Table 1 Darier Disease patient characteristics and treatments
Fig. 1: Enhanced expression of Th17-related genes and cytokines in the skin of patients with Darier disease (DD).
figure 1

a UMAP analysis (upper panel) and percentage of different cell types (lower panel) determined by scRNA-seq analysis of skin samples from four DD patients (lesional skin, N = 4, 3746 cells). Results were compared to publicly available scRNA-seq data of psoriasis (PSO, lesional skin, N = 3, 11417 cells) and healthy controls (HC, N = 3, 12817 cells)17. b Heat map of differentially expressed (DE) genes expressed as Z-score (DD vs HC, fold change > 1.5) as determined by NanoString nCounter analysis using the Immunology_V2 panel in skin of untreated DD patients (N = 5), healthy controls (N = 2) and psoriasis patients (N = 2). c Biocarta pathways most enriched in DD patients as compared to HC, as determined by NanoString nCounter and Gene Set Enrichment Analysis. Pathways are ordered according to their normalized enrichment scores. Bars represent -log10 of False Discovery Rates (FDR) (See Suppl. Table 2 for complete table). d Relative mRNA expression (qRT-PCR) of Th1, Th2, and Th17-associated cytokines normalized to housekeeping gene ACTB and relative to HC. Bars represent means, error bars represent standard deviations. p-values were calculated using 2-way ANOVA with Dunnett multiple comparison correction (all against HC). e Protein expression of Th17-related cytokines in the skin of HC and DD patients as determined by bead-based immunoassays (LegendPlex analysis). p-values were calculated using 2-way ANOVA. Error bars represent standard deviation.
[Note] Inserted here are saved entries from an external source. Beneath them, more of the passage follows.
/-- Outside the host interface, the per-task debug registers and TN_MDIOCMD a write stores, submits and clears (R14). -/
theorem State.barWrite_of_ordinary (s : State) {a : Nat} (v : Nat) (hhif : ¬ (0xD000 ≤ a ∧ a < 0xE000))
    (hdbg : ¬ (0x5100 ≤ a ∧ a < 0x5500)) (hmdio : a ≠ 0x8020) :
    s.barWrite a v = (((s.regStore a v).coreAction a v).busAction a v).writeOnes a v 0 := by
  rw [State.barWrite, if_neg hhif, if_neg hdbg, if_neg hmdio]

theorem State.coreAction_of_none (s : State) {a : Nat} (v : Nat) (h : a = 0 ∨ 0x8000 ≤ a) : s.coreAction a v = s := by
  unfold State.coreAction
  dsimp only
  iterate 10 rw [if_neg (by omega)]

theorem State.busAction_of_none (s : State) {a : Nat} (v : Nat) (h : a < 0x9064) : s.busAction a v = s := by
  unfold State.busAction
  dsimp only
  iterate 5 rw [if_neg (by omega)]

theorem State.writeOnes_of_none (s : State) {a : Nat} (ones sets : Nat) (h : w1cBits a = []) : s.writeOnes a ones sets = s := by
  rw [State.writeOnes, h]; rfl

/-- An address between TN_MDIOCMD and TN_WAKEGO, or the identity's, with no W1C field: a write stores and does no more. -/
theorem exec_registerWrite_of_plain {s : State} {a v : Nat} (hp : s.powered = true) (ho : s.barOpen = true) (ha : a % 4 = 0)
    (hv : v < 2 ^ 32) (hplain : a = 0 ∨ 0x8020 < a ∧ a < 0x9064) (hbits : w1cBits a = []) :
    exec (.registerWrite a v) s = .next (s.regStore a v) := by
  rw [exec_registerWrite_of_open hp ho ha hv, State.barWrite_of_ordinary s v (by omega) (by omega) (by omega),
    State.coreAction_of_none _ v (by omega), State.busAction_of_none _ v (by omega), State.writeOnes_of_none _ v 0 hbits]

theorem exec_registerWrite_rodsel {s : State} {v : Nat} (hp : s.powered = true) (ho : s.barOpen = true) (hv : v < 2 ^ 32) :
    ∃ u, exec (.registerWrite 0x8034 v) s = .next u ∧ u.get TN_RODSEL_INDEX = v % 1024 ∧ u.get TN_RODSEL_CHAN = v / 1024 % 2 ∧
      u.get TN_RODSEL_BANK = v / 2048 % 2 ∧ s.only u [TN_RODSEL_INDEX, TN_RODSEL_CHAN, TN_RODSEL_BANK] := by
  have hd : (storedFields 0x8034).Pairwise fun f g => f.key ≠ g.key := by rw [storedFields_rodsel]; decide
  have hget := fun f hf => State.get_regStore (s := s) (f := f) v hd hf
  have honly := s.regStore_only 0x8034 v
  rw [storedFields_rodsel] at hget honly
  exact ⟨_, exec_registerWrite_of_plain hp ho rfl hv (by decide) (by decide +kernel),
    by simpa [TN_RODSEL_INDEX] using hget TN_RODSEL_INDEX (by simp), hget TN_RODSEL_CHAN (by simp), hget TN_RODSEL_BANK (by simp), honly⟩

theorem exec_registerWrite_flowsel {s : State} {v : Nat} (hp : s.powered = true) (ho : s.barOpen = true) (hv : v < 2 ^ 32) :
    ∃ u, exec (.registerWrite 0x8048 v) s = .next u ∧ u.get TN_FLOWSEL_FLOW = v % 512 ∧ s.only u [TN_FLOWSEL_FLOW] := by
  have hget := State.get_regStore (s := s) (a := 0x8048) (f := TN_FLOWSEL_FLOW) v (by rw [storedFields_flowsel]; decide)
    (by simp [storedFields_flowsel])
  have honly := s.regStore_only 0x8048 v
  rw [storedFields_flowsel] at honly
  exact ⟨_, exec_registerWrite_of_plain hp ho rfl hv (by decide) (by decide +kernel), by simpa [TN_FLOWSEL_FLOW] using hget, honly⟩

theorem exec_registerWrite_wakemask0 {s : State} {v : Nat} (hp : s.powered = true) (ho : s.barOpen = true) (hv : v < 2 ^ 32) :
    ∃ u, exec (.registerWrite 0x905C v) s = .next u ∧ u.get TN_WAKEMASK0_NODES = v ∧ s.only u [TN_WAKEMASK0_NODES] := by
  have hget := State.get_regStore (s := s) (a := 0x905C) (f := TN_WAKEMASK0_NODES) v (by rw [storedFields_wakemask0]; decide)
    (by simp [storedFields_wakemask0])
  have honly := s.regStore_only 0x905C v
  rw [storedFields_wakemask0] at honly
  refine ⟨_, exec_registerWrite_of_plain hp ho rfl hv (by decide) (by decide +kernel), ?_, honly⟩
  rw [hget, show TN_WAKEMASK0_NODES.lo = 0 from rfl, Nat.pow_zero, Nat.div_one]
  exact Nat.mod_eq_of_lt hv

theorem exec_registerWrite_id {s : State} {v : Nat} (hp : s.powered = true) (ho : s.barOpen = true) (hv : v < 2 ^ 32) :
    exec (.registerWrite 0 v) s = .next s := by
  rw [exec_registerWrite_of_plain hp ho rfl hv (.inl rfl) (by decide +kernel), State.regStore_of_none v storedFields_id]
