-- ==== Sys2Proof/Machine/State.lean ====
section
/-! DEFINITION. The state of the part: one record for each block, holding what the opening list of the
block's chapter names, the settings of CONFIGURE, and the queue of commands that wait. Plain data.

A timer is a `Bool` that says whether it runs (log 1); what the manual counts is a `Nat`. -/

namespace Sys2Proof.Machine

/-! ## Shapes for three phases and four legs -/

/-- One value for each phase. -/
structure PerPhase (α : Type) where
  u : α
  v : α
  w : α
  deriving DecidableEq, Repr

/-- One value for each leg. -/
structure PerLeg (α : Type) where
  u : α
  v : α
  w : α
  d : α
  deriving DecidableEq, Repr

/-! ## Command port (chapter 12) -/

/-- The 24 event kinds, in the order of the READ_EVENTS payload (R195, 12.6). -/
inductive EventKind
  | plug | seqState | identDone | trip | limit | limitStale | gridRange | gridFreq
  | shareFallback | peers | lineFault | duplicate | foreignFeeder | insulation | sweep | heater
  | lowQuota | sessionEnd | reportReady | storeTorn | configDone | storeBusy | lineResumed
  | measureFault
  deriving DecidableEq, Repr

/-- The status codes of 12.6. -/
inductive Status
  | accepted | frameError | unknown | notConfigured | locked | badConfig | badValue | badSlot
  | badWindow | wrongState | busy | tripLatched | tripPersists | insulationFault
  | insulationUnknown | backlog | contactorClosed | tooLate | inUseLater | noSession | suspended
  | alreadyChained | ending | splitDone | none | noReply | notCancelable
  deriving DecidableEq, Repr

/-- The reset causes of R200. -/
inductive ResetCause
  | powerOn | brownOut | resetLine
  deriving DecidableEq, Repr

/-! ## Plug sequencer (chapter 1) -/

/-- The proximity levels of R2. -/
inductive ProxLevel
  | latched | release | none
  deriving DecidableEq, Repr

/-- The phases of SWEEP_ISOLATED (1.10). -/
inductive IsoPhase
  | isoRamp | isoOpen | isoWait | isoRejoin
  deriving DecidableEq, Repr

/-- The eleven sequencer states (1.1); SWEEP_ISOLATED carries its phase. -/
inductive SeqState
  | unplugged | plugSettle | plugged | identifying | identified | precharge | active | suspended
  | stopping
  | sweepIsolated (phase : IsoPhase)
  | fault
  deriving DecidableEq, Repr

/-- The fault causes of R20. -/
inductive FaultCause
  | identFail | prechargeFail | contactorFail | contactorWeld | relayStuck | trip
  deriving DecidableEq, Repr

/-- The thirteen end causes of R185. -/
inductive EndCause
  | hostStop | hostIdle | released | unplugged | trip | insulation | quotaEnd | chainBroken
  | lineLimit | split | batteryLow | contactorWeld | powerLost
  deriving DecidableEq, Repr

/-- The identification result (R8); feeder id 0 is unknown, the capacity is in dA. -/
structure Identification where
  feederId    : Nat
  capacity    : Nat
  ratingClass : Nat
  lenient     : Bool
  deriving DecidableEq, Repr

/-- The assembly of a pilot code (R7): waiting for a start rest, the bits taken since it (first bit
first; twenty are a complete code not yet taken), or a complete code already taken. -/
inductive PilotAssembly
  | waiting
  | collecting (bits : List Bool)
  | complete
  deriving DecidableEq, Repr

/-- The state the sweep isolation returns to (R22). -/
inductive ReturnState
  | active | suspended
  deriving DecidableEq, Repr

/-- What PSQ holds. -/
structure Psq where
  prox           : ProxLevel
  settleMs       : Nat
  seq            : SeqState
  ident          : Option Identification
  prechargeCmd   : Bool
  contactorCmd   : Bool
  cancelPending  : Bool
  /-- The pending cancel commanded the contactor open, too (R16). -/
  cancelContactor : Bool
  faultCause     : Option FaultCause
  stopCause      : Option EndCause
  forced         : Bool
  start          : Option (Fin 16 × Word32)
  isoReturn      : Option ReturnState
  batteryLow     : Bool
  query          : Bool
  assembly       : PilotAssembly
  prevCode       : Option (List Bool)
  identTimer     : Bool
  prechargeTimer : Bool
  contactorTimer : Bool
  stopTimer      : Bool
  contactorSup   : Bool
  prechargeSup   : Bool
  /-- The contactor's auxiliary contact reads closed (an input). -/
  contactorFb    : Bool
  /-- The precharge relay's contact reads closed (an input). -/
  prechargeFb    : Bool
  deriving DecidableEq, Repr

/-! ## Feeder line (chapter 2) -/

/-- The line states of R36. -/
inductive LineState
  | offline | listen | online | silent
  deriving DecidableEq, Repr

/-- A frame's kind with its payload fields after the feeder id (R28, R29). -/
inductive FrameBody
  | alert (resistance : Word16)
  | sweepStep (target index : Byte)
  | sweepAnswer (target code : Byte)
  | sweepResult (outcome found unresponsive : Byte)
  | measureStart (polarity half : Byte)
  | measureResult (resistance : Word16) (flags : Byte)
  | beacon (demand draw : Word16) (flags : Byte) (resistance : Word16) (leader : Byte)
  | leave
  deriving DecidableEq, Repr

/-- A frame: the station number of its arbitration field, the feeder id and the body. -/
structure Frame where
  station : BitVec 6
  feeder  : Byte
  body    : FrameBody
  deriving DecidableEq, Repr

/-- A place in the transmit queue. `inAttempt` says that the attempt in progress started from this
very frame; a newer frame of the kind that replaces it has it false (R40). -/
structure Queued where
  frame     : Frame
  inAttempt : Bool
  deriving DecidableEq, Repr

/-- What FLI holds. -/
structure Fli where
  line            : LineState
  silentTimer     : Bool
  queue           : List Queued
  attempt         : Option Frame
  errorCount      : Nat
  duplicate       : Bool
  /-- Outcomes of completed beacons, newest first; `true` is heard (R32). -/
  ackHistory      : List Bool
  foreignReported : Bool
  departed        : Bool
  /-- Stopped, or the ms from its last setting to the next expiry (R42). -/
  beaconTimer     : Option Nat
  /-- The acknowledge slot of the last frame received was driven dominant (R33). -/
  ackDriven       : Bool
  deriving DecidableEq, Repr

/-! ## Share unit (chapter 3) -/

/-- The insulation states a beacon carries (R29). -/
inductive ImState
  | ok | warn | alarm | sweep
  deriving DecidableEq, Repr

/-- An entry of the peer table (R45). -/
structure PeerEntry where
  station    : Nat
  feeder     : Nat
  demand     : Nat
  draw       : Nat
  session    : Bool
  joint      : Bool
  measurer   : Bool
  imState    : ImState
  resistance : Option Nat
  leader     : Option Nat
  age        : Nat
  heard      : Nat
  deriving DecidableEq, Repr

/-- SHU's copy of the identification (R44). -/
structure IdentCopy where
  feederId : Nat
  capacity : Nat
  rating   : Nat
  deriving DecidableEq, Repr

/-- The four fallback conditions (R61). -/
structure FallbackConds where
  line          : Bool
  overflow      : Bool
  unknownFeeder : Bool
  unheard       : Bool
  deriving DecidableEq, Repr

/-- SHU is in fallback while any condition holds (R61). -/
def FallbackConds.any (c : FallbackConds) : Bool :=
  c.line || c.overflow || c.unknownFeeder || c.unheard

/-- What SHU holds. -/
structure Shu where
  peers       : List PeerEntry
  identCopy   : Option IdentCopy
  session     : Bool
  joint       : Bool
  /-- d_own as handed, limited to the outlet rating (R53). -/
  dOwnHanded  : Nat
  sweepTarget : Bool
  sNew        : Nat
  activeCount : Nat
  sEff        : Nat
  /-- The pending value P; the hold count beside it is 1 (R59). -/
  pendingRise : Option Nat
  joining     : Nat
  overflow    : Nat
  conds       : FallbackConds
  deriving DecidableEq, Repr

/-! ## Charge regulator (chapter 4) -/

/-- The priority of R78. -/
inductive Priority
  | heatFirst | chargeFirst
  deriving DecidableEq, Repr

/-- What CRG holds. -/
structure Crg where
  iReq       : Nat
  vMax       : Nat
  iBms       : Nat
  stale      : Bool
  freshTimer : Bool
  vPh        : Nat
  rmsSeen    : PerPhase Bool
  gridRange  : Bool
  pAllow     : Nat
  pChgReq    : Nat
  priority   : Priority
  pC         : Nat
  pH         : Nat
  iTherm     : Nat
  iCv        : Nat
  iShare     : Nat
  iTarget    : Nat
  /-- P_heat_req as HTR last handed it. -/
  pHeatReq   : Nat
  /-- T_bat as HTR last handed it; `none` is the sensor fault state. -/
  tBat       : Option Int
  /-- d_own as the latest evaluation formed it. -/
  dOwn       : Nat
  /-- d_own as last handed to SHU. -/
  dOwnLast   : Nat
  setpoint   : Nat
  linkI      : Int
  batI       : Int
  aFe        : Nat
  dcDuty     : Nat
  pMeter     : Nat
  deriving DecidableEq, Repr

/-! ## Power timing unit (chapter 5) -/

/-- The four values of the compare buffer (R91). -/
structure Compare where
  u : Nat
  v : Nat
  w : Nat
  d : Nat
  deriving DecidableEq, Repr

/-- The leg commands of R90. -/
inductive LegCommand
  | upper | lower | off
  deriving DecidableEq, Repr

/-- The continuous conflict timing of a leg (R96): out of conflict; in conflict and timing; raised;
out of conflict after a raising and timing. -/
inductive ConflictTiming
  | clear | timing | raised | leaving
  deriving DecidableEq, Repr

/-- A dead-time interval that runs, with the device that turned off at its start, if one did (R92). -/
structure DeadTime where
  turnedOff : Option Device
  deriving DecidableEq, Repr

/-- One leg: its command, its devices and its timings. -/
structure LegState where
  command  : LegCommand
  upperOn  : Bool
  lowerOn  : Bool
  deadTime : Option DeadTime
  conflict : ConflictTiming
  deriving DecidableEq, Repr

/-- The readings of a leg's feedback inputs (5.5); leg D has no lower one. -/
structure Feedback where
  upper : Bool
  lower : Bool
  deriving DecidableEq, Repr

/-- A trip cause together with its leg or slot (5.7). -/
inductive TripCause
  | ext
  | legConflict (leg : Leg)
  | limit (slot : Fin 16)
  | plugLost
  | gridLost
  | linkOver
  deriving DecidableEq, Repr

/-- The trip latch while it is set (R99). -/
structure TripLatch where
  first : TripCause
  also  : List TripCause
  deriving DecidableEq, Repr

/-- The external line's filter timer (R100): at zero, running, or passed in the present active period. -/
inductive FilterTimer
  | zero | running | passed
  deriving DecidableEq, Repr

/-- What PTU holds. -/
structure Ptu where
  fc           : Nat
  divider      : Nat
  /-- The carrier frequency and divider accepted by CONFIGURE and in use from the next trough (R89). -/
  nextTiming   : Option (Nat × Nat)
  position     : Nat
  troughCount  : Nat
  buffer       : Compare
  inUse        : Compare
  heaterBuffer : Nat
  heaterInUse  : Nat
  /-- The on-time of output H within the heater period runs (R93). -/
  heaterOnTime : Bool
  legs         : PerLeg LegState
  feedback     : PerLeg Feedback
  enable       : Bool
  trip         : Option TripLatch
  /-- The external trip line reads active (an input). -/
  extActive    : Bool
  extFilter    : FilterTimer
  /-- The inactive timer has reached 10 ms (R100). -/
  extInactive  : Bool
  gridTimer    : Bool
  deriving DecidableEq, Repr

/-! ## Measurement sequencer (chapter 6) -/

/-- The limit actions of R111. -/
inductive LimitAction
  | none | event | trip
  deriving DecidableEq, Repr

/-- A slot's settings (R110). -/
structure SlotSettings where
  offset : Int
  gain   : Nat
  low    : Int
  high   : Int
  action : LimitAction
  deriving DecidableEq, Repr

/-- A slot record. `next` holds settings accepted by CONFIGURE until the slot's next publication. -/
structure SlotRecord where
  latest   : Int
  inUse    : SlotSettings
  next     : Option SlotSettings
  lowSeen  : Bool
  highSeen : Bool
  deriving DecidableEq, Repr

/-- The two scans of R108. -/
inductive ScanKind
  | fast | slow
  deriving DecidableEq, Repr

/-- A phase's crossing detector, span accumulators and RMS values (R115, R116). -/
structure PhaseMeter where
  armed : Bool
  seen  : Bool
  sumV  : Nat
  sumI  : Nat
  count : Nat
  rmsV  : Nat
  rmsI  : Nat
  deriving DecidableEq, Repr

/-- What MSQ holds. -/
structure Msq where
  slots      : Vector SlotRecord 16
  /-- The raw counts of the pairs done in the fast scan in progress. -/
  fastScan   : Option (List (Word16 × Word16))
  /-- The raw counts of the pairs done in the slow scan in progress. -/
  slowScan   : Option (List (Word16 × Word16))
  /-- Which scan's next pair the converters work on. -/
  converting : Option ScanKind
  phases     : PerPhase PhaseMeter
  troughs    : Nat
  period     : Nat
  outOfRange : Bool
  theta      : Nat
  tbat1Valid : Bool
  tbat2Valid : Bool
  tcoolValid : Bool
  slowTimer  : Bool
  deriving DecidableEq, Repr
IL-17(A-F) are pro-inflammatory cytokines produced mainly by a group of T helper (Th) cells known as Th17 cells. Th17 cells play a major role in the pathogenesis of various autoimmune diseases (e.g., rheumatoid arthritis, inflammatory bowel disease, and psoriasis)19. To identify the origin of IL-17 in the lesional skin of DD patients, we analyzed IL17 gene expression at the single cell level in our scRNA-seq data set. Among the different cell compartments/types, we detected IL17A/F expression predominantly in the Th cell subset in skin samples of DD and psoriasis (Fig. 2a) suggesting that Th17 cells are the main source of IL-17 in inflamed skin of patients with DD. The presence of the Th17-promoting cytokine IL-23 in keratinocytes (Fig. 2b, c) as well as the presence of Th17 cells (Fig. 2d, e) in DD was confirmed by multi-color immunofluorescence (IF) stainings of tissue microarray (TMA) sections (Fig. 2b–e, Suppl. Fig. 5) and conventional IF stainings of paraffin sections (Suppl. Fig. 6). Quantification of TMA stainings revealed increased numbers of Th17 cells (CD4+IL-17+) in DD skin samples compared with skin lesions of patients with atopic dermatitis (AD), which is known to be a classical Th2-(IL-4/IL-13) dominated skin disease (Fig. 2e)20. Likewise, quantification of mean fluorescence intensity of IL-23A staining revealed increased expression of IL-23 in the skin of DD and PSO patients as compared to AD patients (Fig. 2c). In line with these tissue-data, flow-cytometric analysis of PBMC revealed increased numbers of IL-17A-producing CD103+CLA+ circulating skin-resident memory CD4+ T cells (cTRM) in the blood of patients compared to HC (Fig. 2f, Suppl. Fig. 7). cTRM are cutaneous TRM cells that have exited the skin and can be found in the circulation. In consequence, these cells share cytokine profile with skin TRM and can therefore be utilized to analyze skin TRM from the blood21.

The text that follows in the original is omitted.